A long stretch of vehicles is caught in a traffic jam on the busy Murtala Muhammed Way in Lagos, where desperate drivers struggle to wriggle out of the chaos to get home.
The weather is bad. It is raining and flooding.
And motorists, travelling in the opposite direction, form a new lane and drive against traffic on the one-way highway. The result is a log-jam.
Angry drivers, whose rights of way have been blocked, hoot repeatedly. Nobody seems to care. And no vehicle moves. Traffic officers are reduced to bystanders, helpless to clear the road.
It is a common sight on most of the roads and highways in Lagos. Bad roads and bad driving have hindered free flow of traffic in this city of 12-million people — the sixth largest in the world.
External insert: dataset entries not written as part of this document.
-- ==== Sys2Proof/Laws/FrameFaults.lean ====
section
/-!
SUPPORT. Laws/FrameFaults.lean: what the definitions of Machine/Faults.lean leave alone: each changes the listed parts at most, and keeps the
canonical form.
-/
namespace Sys2Proof.Machine
open Sys2Proof

set_option Elab.async false
set_option linter.all false

theorem State.cutLinks_frame {ps s t} q (h : Within ps s t) (hp : Part.sub [.regs, .holding, .evt, .nor, .host, .ports, .trn, .cmd, .ddp, .keys, .wc, .sig, .lfl, .map, .rep, .prg, .xrn, .chan, .own, .store, .mem, .free, .out, .hostWait] ps = true) : Within ps s (State.cutLinks t q) := by
  refine h.step (a := [.regs, .holding, .evt, .nor, .host, .ports, .trn, .cmd, .ddp, .keys, .wc, .sig, .lfl, .map, .rep, .prg, .xrn, .chan, .own, .store, .mem, .free, .out, .hostWait]) ?_ hp
  unfold State.cutLinks
  repeat' first
    | with_reducible exact Within.refl _ _
    | with_reducible assumption
    | (show Part.sub _ _ = true; rfl)
    | (extract_lets +onlyGivenNames x; with_reducible refine Within.cut (u := x) ?_ ?_; rotate_left; intro hx; clear_value x; rename' x => y; rotate_right; unfold x; clear x)
    | (extract_lets +onlyGivenNames x; clear_value x; rename' x => z)
    | (extract_lets +onlyGivenNames x; rename' x => z)
    | dsimp -zeta only
    | with_reducible apply State.ringLinkDown_frame
    | with_reducible apply State.dropHop_frame
    | with_reducible apply State.fenceTile_frame
    | with_reducible apply Within.ite
    | (with_reducible refine Within.foldl _ ?_ ?_; rotate_left; intro _ _)
    | (with_reducible refine Within.foldl_snd _ ?_ ?_; rotate_left; intro _ _)
    | fail_if_no_progress (with_reducible refine Within.put (a := []) ?_ rfl rfl rfl rfl rfl)
    | split

theorem State.abandonTest_frame {ps s t} q (h : Within ps s t) (hp : Part.sub [.block 4, .block 5, .block 6, .test, .evt, .nor, .host, .out, .hostWait] ps = true) : Within ps s (State.abandonTest t q) := by
  refine h.step (a := [.block 4, .block 5, .block 6, .test, .evt, .nor, .host, .out, .hostWait]) ?_ hp
  unfold State.abandonTest
  repeat' first
    | with_reducible exact Within.refl _ _
    | with_reducible assumption
    | (show Part.sub _ _ = true; rfl)
    | dsimp -zeta only
    | with_reducible apply State.wr_frame
    | with_reducible apply State.event1_frame
    | with_reducible apply Within.ite
    | fail_if_no_progress (with_reducible refine Within.put (a := [.test]) ?_ rfl rfl rfl rfl rfl)
    | split

theorem State.faultMeetsTest_frame {ps s t} q waking (h : Within ps s t) (hp : Part.sub [.block 4, .block 5, .block 6, .test, .evt, .nor, .host, .out, .hostWait] ps = true) : Within ps s (State.faultMeetsTest t q waking) := by
  refine h.step (a := [.block 4, .block 5, .block 6, .test, .evt, .nor, .host, .out, .hostWait]) ?_ hp
  unfold State.faultMeetsTest
  repeat' first
    | with_reducible exact Within.refl _ _
    | with_reducible assumption
    | (show Part.sub _ _ = true; rfl)
    | dsimp -zeta only
    | with_reducible apply State.wr_frame
    | with_reducible apply State.abandonTest_frame
    | with_reducible apply Within.ite
    | fail_if_no_progress (with_reducible refine Within.put (a := [.test]) ?_ rfl rfl rfl rfl rfl)
    | split

theorem State.takeUpWaking_frame {ps s t} failed duty (h : Within ps s t) (hp : Part.sub [.block 4, .block 6, .block 10, .block 13, .evt, .nor, .host, .ports, .trn, .cmd, .sig, .lfl, .map, .chan, .out, .hostWait] ps = true) : Within ps s (State.takeUpWaking t failed duty) := by
  refine h.step (a := [.block 4, .block 6, .block 10, .block 13, .evt, .nor, .host, .ports, .trn, .cmd, .sig, .lfl, .map, .chan, .out, .hostWait]) ?_ hp
  unfold State.takeUpWaking
  repeat' first
    | with_reducible exact Within.refl _ _
    | with_reducible assumption
    | (show Part.sub _ _ = true; rfl)
    | dsimp -zeta only
    | with_reducible apply State.releasePackets_frame
    | with_reducible apply State.redecode_frame
    | with_reducible apply State.scanLog_frame
    | with_reducible apply Within.ite
    | (with_reducible refine Within.foldl _ ?_ ?_; rotate_left; intro _ _)
    | (with_reducible refine Within.foldl_snd _ ?_ ?_; rotate_left; intro _ _)
    | fail_if_no_progress (with_reducible refine Within.put (a := [.sig]) ?_ rfl rfl rfl rfl rfl)
    | split

theorem State.rotationCover_frame {ps s t} q (h : Within ps s t) (hp : Part.sub [.regs, .holding, .pins, .power, .test, .evt, .nor, .host, .ports, .trn, .cmd, .ddp, .keys, .sig, .lfl, .map, .chan, .out, .hostWait] ps = true) : Within ps s (State.rotationCover t q) := by
  refine h.step (a := [.regs, .holding, .pins, .power, .test, .evt, .nor, .host, .ports, .trn, .cmd, .ddp, .keys, .sig, .lfl, .map, .chan, .out, .hostWait]) ?_ hp
  unfold State.rotationCover
  repeat' first
    | with_reducible exact Within.refl _ _
    | with_reducible assumption
    | (show Part.sub _ _ = true; rfl)
    | (extract_lets +onlyGivenNames x; with_reducible refine Within.cut (u := x) ?_ ?_; rotate_left; intro hx; clear_value x; rename' x => y; rotate_right; unfold x; clear x)
    | (extract_lets +onlyGivenNames x; clear_value x; rename' x => z)
    | (extract_lets +onlyGivenNames x; rename' x => z)
    | dsimp -zeta only
    | with_reducible apply State.event_frame
    | with_reducible apply State.takeUpWork_frame
    | with_reducible apply State.fenceOnly_frame
    | with_reducible apply State.fence_frame
    | with_reducible apply State.takeUpWaking_frame
    | with_reducible apply Within.ite
    | split

theorem State.quarterFault_frame {ps s t} q (h : Within ps s t) (hp : Part.sub (.regs :: .holding :: .pins :: .power :: .test :: .evt :: .nor :: .host :: .ports :: .trn :: .cmd :: .bnd :: .ddp :: .keys :: .wc :: .sig :: .lfl :: .map :: .rep :: .prg :: .xrn :: .chan :: .own :: .store :: .mem :: .free :: .out :: .hostWait :: []) ps = true) : Within ps s (State.quarterFault t q) := by
  refine h.step (a := (.regs :: .holding :: .pins :: .power :: .test :: .evt :: .nor :: .host :: .ports :: .trn :: .cmd :: .bnd :: .ddp :: .keys :: .wc :: .sig :: .lfl :: .map :: .rep :: .prg :: .xrn :: .chan :: .own :: .store :: .mem :: .free :: .out :: .hostWait :: [])) ?_ hp
  unfold State.quarterFault
  repeat' first
    | with_reducible exact Within.refl _ _
    | with_reducible assumption
    | (show Part.sub _ _ = true; rfl)
    | (extract_lets +onlyGivenNames x; with_reducible refine Within.cut (u := x) ?_ ?_; rotate_left; intro hx; clear_value x; rename' x => y; rotate_right; unfold x; clear x)
    | (extract_lets +onlyGivenNames x; clear_value x; rename' x => z)
    | (extract_lets +onlyGivenNames x; rename' x => z)
    | dsimp -zeta only
    | with_reducible apply State.headLoss_frame
    | with_reducible apply State.pumpLanes_frame
    | with_reducible apply State.cutLinks_frame
    | with_reducible apply State.faultMeetsTest_frame
    | with_reducible apply State.rotationCover_frame
    | with_reducible apply Within.ite
    | split

theorem execRecallTimeout_frame quarter s : Lands (.regs :: .holding :: .pins :: .power :: .test :: .evt :: .nor :: .host :: .ports :: .trn :: .cmd :: .bnd :: .ddp :: .keys :: .wc :: .sig :: .lfl :: .map :: .rep :: .prg :: .xrn :: .chan :: .own :: .store :: .mem :: .free :: .out :: .hostWait :: []) s (execRecallTimeout quarter s) := by
  unfold execRecallTimeout
  repeat' first
    | with_reducible exact Within.refl _ _
    | with_reducible assumption
    | (show Part.sub _ _ = true; rfl)
    | with_reducible apply Lands.next
    | dsimp -zeta only
    | with_reducible apply State.event1_frame
    | with_reducible apply State.quarterFault_frame
    | with_reducible apply Lands.ite
    | with_reducible apply Within.ite
    | split

theorem execQuarterFault_frame quarter cause s : Lands (.regs :: .holding :: .pins :: .power :: .test :: .evt :: .nor :: .host :: .ports :: .trn :: .cmd :: .bnd :: .ddp :: .keys :: .wc :: .sig :: .lfl :: .map :: .rep :: .prg :: .xrn :: .chan :: .own :: .store :: .mem :: .free :: .out :: .hostWait :: []) s (execQuarterFault quarter cause s) := by
  unfold execQuarterFault
  repeat' first
    | with_reducible exact Within.refl _ _
    | with_reducible assumption
    | (show Part.sub _ _ = true; rfl)
    | with_reducible apply Lands.next
    | (extract_lets +onlyGivenNames x; with_reducible refine Lands.cut (u := x) ?_ ?_; rotate_left; intro hx; clear_value x; rename' x => y; rotate_right; unfold x; clear x)
    | (extract_lets +onlyGivenNames x; with_reducible refine Within.cut (u := x) ?_ ?_; rotate_left; intro hx; clear_value x; rename' x => y; rotate_right; unfold x; clear x)
    | (extract_lets +onlyGivenNames x; clear_value x; rename' x => z)
    | (extract_lets +onlyGivenNames x; rename' x => z)
    | dsimp -zeta only
    | with_reducible apply State.wr_frame
    | with_reducible apply State.event1_frame
    | with_reducible apply State.quarterFault_frame
    | with_reducible apply Lands.ite
    | with_reducible apply Within.ite
    | fail_if_no_progress (with_reducible refine Within.put (a := []) ?_ rfl rfl rfl rfl rfl)
    | split

theorem execQuarterClockFault_frame quarter s : Lands (.regs :: .holding :: .pins :: .power :: .test :: .evt :: .nor :: .host :: .ports :: .trn :: .cmd :: .bnd :: .ddp :: .keys :: .wc :: .sig :: .lfl :: .map :: .rep :: .prg :: .xrn :: .chan :: .own :: .store :: .mem :: .free :: .out :: .hostWait :: []) s (execQuarterClockFault quarter s) := by
  unfold execQuarterClockFault
  repeat' first
    | with_reducible exact Within.refl _ _
    | with_reducible assumption
    | (show Part.sub _ _ = true; rfl)
    | with_reducible apply Lands.next
    | dsimp -zeta only
    | with_reducible apply State.event1_frame
    | with_reducible apply State.quarterFault_frame
    | with_reducible apply Lands.ite
    | with_reducible apply Within.ite
    | split

theorem execQuarterWakeDone_frame quarter s : Lands [.block 1, .block 4, .block 6, .block 9, .block 10, .block 11, .block 13, .block 19, .power, .evt, .nor, .host, .ports, .trn, .cmd, .sig, .lfl, .map, .chan, .out, .hostWait] s (execQuarterWakeDone quarter s) := by
  unfold execQuarterWakeDone
  repeat' first
    | with_reducible exact Within.refl _ _
    | with_reducible assumption
    | (show Part.sub _ _ = true; rfl)
    | with_reducible apply Lands.next
    | (extract_lets +onlyGivenNames x; with_reducible refine Lands.cut (u := x) ?_ ?_; rotate_left; intro hx; clear_value x; rename' x => y; rotate_right; unfold x; clear x)
    | (extract_lets +onlyGivenNames x; with_reducible refine Within.cut (u := x) ?_ ?_; rotate_left; intro hx; clear_value x; rename' x => y; rotate_right; unfold x; clear x)
    | (extract_lets +onlyGivenNames x; clear_value x; rename' x => z)
    | (extract_lets +onlyGivenNames x; rename' x => z)
    | dsimp -zeta only
    | with_reducible apply State.event_frame
    | with_reducible apply State.setQuarter_frame
    | with_reducible apply State.unitsIn_frame
    | with_reducible apply State.wake_frame
    | with_reducible apply State.endQCmd_frame
    | with_reducible apply State.rotateNow_frame
    | with_reducible apply State.takeUpWaking_frame
    | with_reducible apply Lands.ite
    | with_reducible apply Within.ite
    | fail_if_no_progress (with_reducible refine Within.put (a := [.power]) ?_ rfl rfl rfl rfl rfl)
    | split

theorem State.darkenAll_frame {ps s t}  (h : Within ps s t) (hp : Part.sub [.regs, .holding, .power, .evt, .nor, .host, .ports, .trn, .cmd, .ddp, .keys, .wc, .sig, .lfl, .map, .rep, .prg, .xrn, .chan, .own, .store, .mem, .free, .out, .hostWait] ps = true) : Within ps s (State.darkenAll t) := by
  refine h.step (a := [.regs, .holding, .power, .evt, .nor, .host, .ports, .trn, .cmd, .ddp, .keys, .wc, .sig, .lfl, .map, .rep, .prg, .xrn, .chan, .own, .store, .mem, .free, .out, .hostWait]) ?_ hp
  unfold State.darkenAll
  repeat' first
    | with_reducible exact Within.refl _ _
    | with_reducible assumption
    | (show Part.sub _ _ = true; rfl)
    | dsimp -zeta only
    | with_reducible apply State.fenceAll_frame
    | with_reducible apply State.cutLinks_frame
    | with_reducible apply Within.ite
    | (with_reducible refine Within.foldl _ ?_ ?_; rotate_left; intro _ _)
    | (with_reducible refine Within.foldl_snd _ ?_ ?_; rotate_left; intro _ _)
    | split

theorem State.markTrip_frame {ps s t}  (h : Within ps s t) (hp : Part.sub [.pins, .nor] ps = true) : Within ps s (State.markTrip t) := by
  refine h.step (a := [.pins, .nor]) ?_ hp
  unfold State.markTrip
  repeat' first
    | with_reducible exact Within.refl _ _
    | with_reducible assumption
    | (show Part.sub _ _ = true; rfl)
    | dsimp -zeta only
    | with_reducible apply Within.ite
    | fail_if_no_progress (with_reducible refine Within.put (a := [.pins, .nor]) ?_ rfl rfl rfl rfl rfl)
    | split

theorem State.thermalTrip_frame {ps s t}  (h : Within ps s t) (hp : Part.sub [.regs, .holding, .pins, .power, .evt, .nor, .host, .ports, .trn, .cmd, .ddp, .keys, .wc, .sig, .lfl, .map, .rep, .prg, .xrn, .chan, .own, .store, .mem, .free, .out, .hostWait] ps = true) : Within ps s (State.thermalTrip t) := by
  refine h.step (a := [.regs, .holding, .pins, .power, .evt, .nor, .host, .ports, .trn, .cmd, .ddp, .keys, .wc, .sig, .lfl, .map, .rep, .prg, .xrn, .chan, .own, .store, .mem, .free, .out, .hostWait]) ?_ hp
  unfold State.thermalTrip
  repeat' first
    | with_reducible exact Within.refl _ _
    | with_reducible assumption
    | (show Part.sub _ _ = true; rfl)
    | dsimp -zeta only
    | with_reducible apply State.event_frame
    | with_reducible apply State.headLoss_frame
    | with_reducible apply State.darkenAll_frame
    | with_reducible apply State.markTrip_frame
    | with_reducible apply Within.ite
    | split

theorem State.thermalChange_frame {ps s t} old new (h : Within ps s t) (hp : Part.sub [.regs, .holding, .pins, .power, .evt, .nor, .host, .ports, .trn, .cmd, .ddp, .keys, .wc, .sig, .lfl, .map, .rep, .prg, .xrn, .chan, .own, .store, .mem, .free, .out, .hostWait] ps = true) : Within ps s (State.thermalChange t old new) := by
  refine h.step (a := [.regs, .holding, .pins, .power, .evt, .nor, .host, .ports, .trn, .cmd, .ddp, .keys, .wc, .sig, .lfl, .map, .rep, .prg, .xrn, .chan, .own, .store, .mem, .free, .out, .hostWait]) ?_ hp
  unfold State.thermalChange
  repeat' first
    | with_reducible exact Within.refl _ _
    | with_reducible assumption
    | (show Part.sub _ _ = true; rfl)
    | dsimp -zeta only
    | with_reducible apply State.event_frame
    | with_reducible apply State.recallUpper_frame
    | with_reducible apply State.thermalTrip_frame
    | with_reducible apply Within.ite
    | fail_if_no_progress (with_reducible refine Within.put (a := []) ?_ rfl rfl rfl rfl rfl)
    | split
Brazil’s soccer legend, Pele, during a visit to Nigeria some years back, described Lagos’s traffic, where he got stuck, as ”chaotic”.
The congestion on the roads, known locally as ‘Go-Slow’, reached such magnitude in the early 1980s that it forced the government to introduce the system of ‘odd’ and ‘even’ numbers in which vehicles whose plate numbers began with an odd number was allowed to ply the roads only on Mondays, Wednesdays and Fridays. Those beginning with even numbers plied them on Tuesdays and Thursdays.
The system did not work for long. Some unscrupulous wealthy people resorted to the use of several cars registered in both odd and even numbers, leading to the collapse of the system.
More than 42-billion naira ($420-million) is lost annually in Lagos to traffic congestion, according to a 2001 research.
Now, the new traffic regulations, introduced recently, are expected to reduce the menace.
”Any motorist who commits traffic offence will not only pay a fine of 25 000 naira ($250) but will also be made to undergo a psychiatric test in a government hospital,” said Yemi Odubela of the Lagos State Transport Management Authority (Lastma).
”There must be some element of insanity for anyone to drive against traffic on a one-way road. This kind of enforcement will make drivers think twice before making an offence which usually results in chaotic traffic jams,” Odubela says.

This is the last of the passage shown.